Saturday, March 01, 2014

The year that was

So February is almost over, and here I am, only just now trying to wrap up last year.  2013 was a busy travel year.  As you can see by the map below, I went a lot of places (red: destinations; blue: stopover countries), almost all of which were work related.  But building high end mass spectrometers is a funny business.  We travel halfway around the world, only to sit in climate-controlled windowless rooms and work on machines that we built.  So there is this strange friction, between trying to work as quickly as possible in an environment where we can’t understand any writing or speech which we might need to get suppliers, and trying to actually pick up a thing or two about the bizarre and wondrous cultures which we find ourselves dropped into. 

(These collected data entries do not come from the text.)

-- ==== Sys2Proof/Machine/Fw.lean ====
section
/-! DEFINITION. Firmware (R497–R504): the image and its checks, flash and staging, recovery, activation. -/
namespace Sys2Proof.Machine

/-! ### The image (Table 20.6) -/

/-- Fields of an image's header. -/
structure ImageHead where
  magic : Bytes
  version : Nat
  key : Nat
  reserved : Bool
  entry : Nat
  svn : Nat
  release : Nat
  length : Nat
  build : Nat
  digest : Bytes
  r : Nat
  s : Nat
deriving DecidableEq, Repr

def imageHead (b : Bytes) : ImageHead :=
  { magic := slice b 0 6, version := leAt b 6 1, key := leAt b 7 1, reserved := leAt b 8 40 != 0 || leAt b 80 32 != 0, entry := leAt b 48 4,
    svn := leAt b 52 4, release := leAt b 56 4, length := leAt b 60 4, build := leAt b 64 16, digest := slice b 112 48,
    r := ofLe (slice b 160 48).reverse, s := ofLe (slice b 208 48).reverse }

/-- ASCII "LMNFWI". -/
def imageMagic : Bytes := [0x4C, 0x4D, 0x4E, 0x46, 0x57, 0x49]

/-- Longest image, 256 MiB. -/
def imageLimit : Nat := 268435456

/-- The body an image's header names. -/
def imageBody (b : Bytes) : Bytes := slice b 256 (imageHead b).length

/-- First failing check of Table 20.7, 0 where the image is good. -/
def flashFault (minSvn : Nat) (revoked readError : Bool) (b : Bytes) : Nat :=
  let h := imageHead b
  if readError then 1
  else if h.magic ≠ imageMagic ∨ h.version ≠ 1 ∨ h.reserved then 2
  else if h.key > 1 ∨ (h.key = 0 ∧ revoked) then 3
  else if h.length < 1 ∨ h.length > 268435200 then 4
  else if h.svn < minSvn then 5
  else if !Config.imageVerifies h.key (sha384 (slice b 0 160)) h.r h.s then 6
  else if sha384 (imageBody b) ≠ h.digest then 7
  else 0

def Fabato.imageCheck (f : Fabato) (readError : Bool) (b : Bytes) : Nat := flashFault (f.core.num oFwMinSvn) f.fw.revoked readError b

/-! ### Staging (R502) -/

/-- An FW.LOAD chunk. -/
def Fabato.fwLoad (f : Fabato) (b : Bytes) : Fabato × Nat :=
  if f.fw.stage = 4 then (f, eBusy)
  else if b.length < 4 ∨ leAt b 0 4 + (b.length - 4) > imageLimit then (f, eRange)
  else ({ f with fw := { f.fw with staging := overlay f.fw.staging (leAt b 0 4) (b.drop 4), stage := 1, fault := 0, fetching := false } }, stOk)

/-- Staging is checked: verified, or a fault. -/
def Fabato.fwVerdict (f : Fabato) (readError : Bool) : Fabato :=
  let c := f.imageCheck readError f.fw.staging
  if c = 0 then ({ f with fw := { f.fw with stage := 2, fault := 0, fetching := false } } : Fabato).raise 0x1B05 0x74 [(imageHead f.fw.staging).release]
  else { f with fw := { f.fw with stage := 3, fault := c, fetching := false } }

/-- FW.CTRL 1: check. -/
def Fabato.fwCheck (f : Fabato) : Fabato × Nat := if f.fw.stage = 4 then (f, eBusy) else (f.fwVerdict false, stOk)

/-- FW.CTRL 2: write a verified staging image to flash. -/
def Fabato.fwWrite (f : Fabato) : Fabato × Nat :=
  if f.fw.stage = 4 then (f, eBusy)
  else if f.fw.stage ≠ 2 then (f, eRange)
  else ({ f with fw := { f.fw with stage := 4 } }, stOk)

/-- FW.CTRL 3: fetch the parent's flash image. A root has no source to read from: fault 1. -/
def Fabato.fwFetch (f : Fabato) : Fabato × Nat :=
  if f.fw.stage = 4 then (f, eBusy)
  else if f.core.isRoot then ({ f with fw := { f.fw with staging := [], stage := 3, fault := 1, fetching := false } }, stOk)
  else ({ f with fw := { f.fw with staging := [], stage := 1, fault := 0, fetching := true } }, stOk)

/-- FW.CTRL 4: discard staging; not while it is being written to flash. -/
def Fabato.fwDiscard (f : Fabato) : Fabato × Nat :=
  if f.fw.stage = 4 then (f, eBusy) else ({ f with fw := { f.fw with staging := [], stage := 0, fault := 0, fetching := false } }, stOk)

/-- FW.CTRL. -/
def Fabato.fwCtrl (f : Fabato) (n : Nat) : Fabato × Nat :=
  match n with
  | 1 => f.fwCheck
  | 2 => f.fwWrite
  | 3 => f.fwFetch
  | 4 => f.fwDiscard
  | _ => (f, eRange)

/-- The fetch ends with the bytes the parent served, or a read error. -/
def Fabato.fwFetched (f : Fabato) (readError : Bool) (image : Bytes) : Fabato :=
  if f.fw.fetching then ({ f with fw := { f.fw with staging := image.take imageLimit } } : Fabato).fwVerdict readError else f

/-- The flash write ends; `back` is what the read-back gives. -/
def Fabato.fwWritten (f : Fabato) (back : Bytes) : Fabato :=
  if f.fw.stage ≠ 4 then f
  else
    let f : Fabato := { f with fw := { f.fw with flash := back } }
    if back.length ≥ 256 ∧ slice back 0 256 = slice f.fw.staging 0 256 ∧ sha384 (imageBody back) = (imageHead f.fw.staging).digest then
      ({ f with fw := { f.fw with stage := 5 } } : Fabato).raise 0x1B06 0x74 [(imageHead back).release]
    else { f with fw := { f.fw with stage := 3, fault := 7 } }

/-! ### Recovery (R500) -/

/-- Sources there are: P0, P1, and the host on each management port; none without a tree key. -/
def Fabato.recoverySources (f : Fabato) : List Nat :=
  if f.core.keys.tree = zeros 32 then []
  else
    (if (f.core.parentPort false).isSome then [0] else []) ++ (if (f.core.parentPort true).isSome then [1] else [])
      ++ (if f.core.get oFwRecoveryHost = zeros 16 then [] else [2, 3])

/-- Go to the first source after `n` done, or wait 10 s for the next round. -/
def Fabato.recoverFrom (f : Fabato) (n : Nat) : Fabato :=
  match f.recoverySources.find? (fun s => decide (s ≥ n)) with
  | some s => { f with fw := { f.fw with source := s, waiting := false, recovering := true, since := f.up } }
  | none => { f with fw := { f.fw with source := 0, waiting := true, recovering := !f.recoverySources.isEmpty, since := f.up } }

/-- A source failed with a code. -/
def Fabato.recoveryFailed (f : Fabato) (code : Nat) : Fabato := (f.romEntry 0x1B04 0x74 [f.fw.source, code]).recoverFrom (f.fw.source + 1)

/-- 5 s without an answer. -/
def Fabato.recoveryTimeout (f : Fabato) : Fabato :=
  if f.board.boot = 1 ∧ f.fw.recovering ∧ !f.fw.waiting ∧ f.up ≥ f.fw.since + 5 * secNs then f.recoveryFailed 1 else f

/-- 10 s after a round. -/
def Fabato.recoveryRound (f : Fabato) : Fabato :=
  if f.board.boot = 1 ∧ f.fw.recovering ∧ f.fw.waiting ∧ f.up ≥ f.fw.since + 10 * secNs then f.recoverFrom 0 else f

/-- The body is copied and self-test begins. -/
def Fabato.imageLoaded (f : Fabato) (image : Bytes) : Fabato :=
  { f with fw := { f.fw with running := image, flash := image, recovering := false, waiting := false, open_ := false, torn := false }, board := { f.board with boot := 2 } }

/-- The ROM has read the flash (Table 20.8). What was read is the flash's own image, unless an external programmer had it or a write broke off;
the image of a write that broke off fails (Table 21.11). -/
def Fabato.flashRead (f : Fabato) (readError : Bool) (read : Bytes) : Fabato :=
  if f.board.boot ≠ 1 ∨ f.fw.recovering then f
  else
    let image := if f.fw.open_ || f.fw.torn then read else f.fw.flash
    let c := f.imageCheck readError image
    let c := if c = 0 ∧ f.fw.torn then 7 else c
    if c = 0 then f.imageLoaded image
    else (({ f with fw := { f.fw with flash := image, torn := false, open_ := false } } : Fabato).romEntry 0x1B02 0x74 [c]).recoverFrom 0

/-- A recovery image arrives from the source being tried. -/
def Fabato.recoveryImage (f : Fabato) (source : Nat) (readError : Bool) (image : Bytes) : Fabato :=
  if f.board.boot ≠ 1 ∨ !f.fw.recovering ∨ f.fw.waiting ∨ source ≠ f.fw.source then f
  else
    let c := f.imageCheck readError image
    if c ≠ 0 then f.recoveryFailed c
    else
      let f : Fabato := { f with fw := { f.fw with recoveries := f.fw.recoveries + 1 } }
      (f.romEntry 0x1B03 0x74 [source, (imageHead image).release]).imageLoaded image

/-! ### Activation (R503) -/

/-- FW.KEY_REVOKE true revokes key 0 for good. -/
def Fabato.fwRevoke (f : Fabato) (n : Nat) : Fabato := if n = 0 then f else { f with fw := { f.fw with revoked := true } }

/-- Why an update is held: 1 the version, 2 Sundog's state. -/
def Fabato.updateHeld (f : Fabato) : Option Nat :=
  if f.fw.stage = 4 ∨ f.fw.flash.length < 256 ∨ (imageHead f.fw.flash).release ≠ f.core.num oFwActivate then some 1
  else if f.sun.state ≠ .paired then some 2
  else none

/-- FW_UPDATE_HELD: 1 version, 2 Sundog state, 3 lag. -/
def Fabato.holdUpdate (f : Fabato) (cause : Nat) : Fabato := ({ f with fw := { f.fw with activate := none } } : Fabato).raise 0x1B08 0x74 [cause]

/-! ### Objects (Table 20.12) -/

/-- FW.CHUNK n (R501). -/
def Fabato.fwChunk (f : Fabato) (n : Nat) : Bytes := ((f.fw.flash.take (256 + (imageHead f.fw.flash).length)).drop (4000 * n)).take 4000

/-- Chunks of the flash image: the header included. -/
def Fabato.fwChunks (f : Fabato) : Nat := (Nat.min f.fw.flash.length (256 + (imageHead f.fw.flash).length) + 3999) / 4000

/-- Firmware's objects. -/
def Fabato.readFw (f : Fabato) (obj : Nat) : Option Bytes :=
  let i := obj / 256 % 65536
  let e := objElem obj
  if obj = oFwRunning then some (slice f.fw.running 0 160)
  else if obj = oFwFlash then some (slice f.fw.flash 0 160)
  else if obj = oFwStageState then some (leBytes 1 f.fw.stage)
  else if obj = oFwStageFault then some (leBytes 4 f.fw.fault)
  else if obj = oFwImageHeader then some (slice f.fw.flash 0 256)
  else if obj = oFwRecoveries then some (leBytes 8 f.fw.recoveries)
  else if 0x4000 ≤ i ∧ i < 0x4000 + 264 ∧ e ≠ 0 then some (f.fwChunk (255 * (i - 0x4000) + e - 1))
  else none

end Sys2Proof.Machine
end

As the map above shows, I went to countries with a total of 6 different languages written in five different character sets (“alphabets” doesn't do Asian languages justice), not counting Arabic, since I was barely on the ground there long enough to grab a coffee. So that, in addition to trying to master the technical aspects of my job, means I haven’t had a lot of spare brainpower left over for blogging.

Hopefully that will change, though. Most of the places I’ve gone since starting this job are places I haven’t been to at all before (e.g. Asia).  So I’ll try to at latest make an occasional observation or insight into the myriad was that humans can organize themselves. And if I actually manage to get far enough outside to look at the rocks or the trees, well so much the better.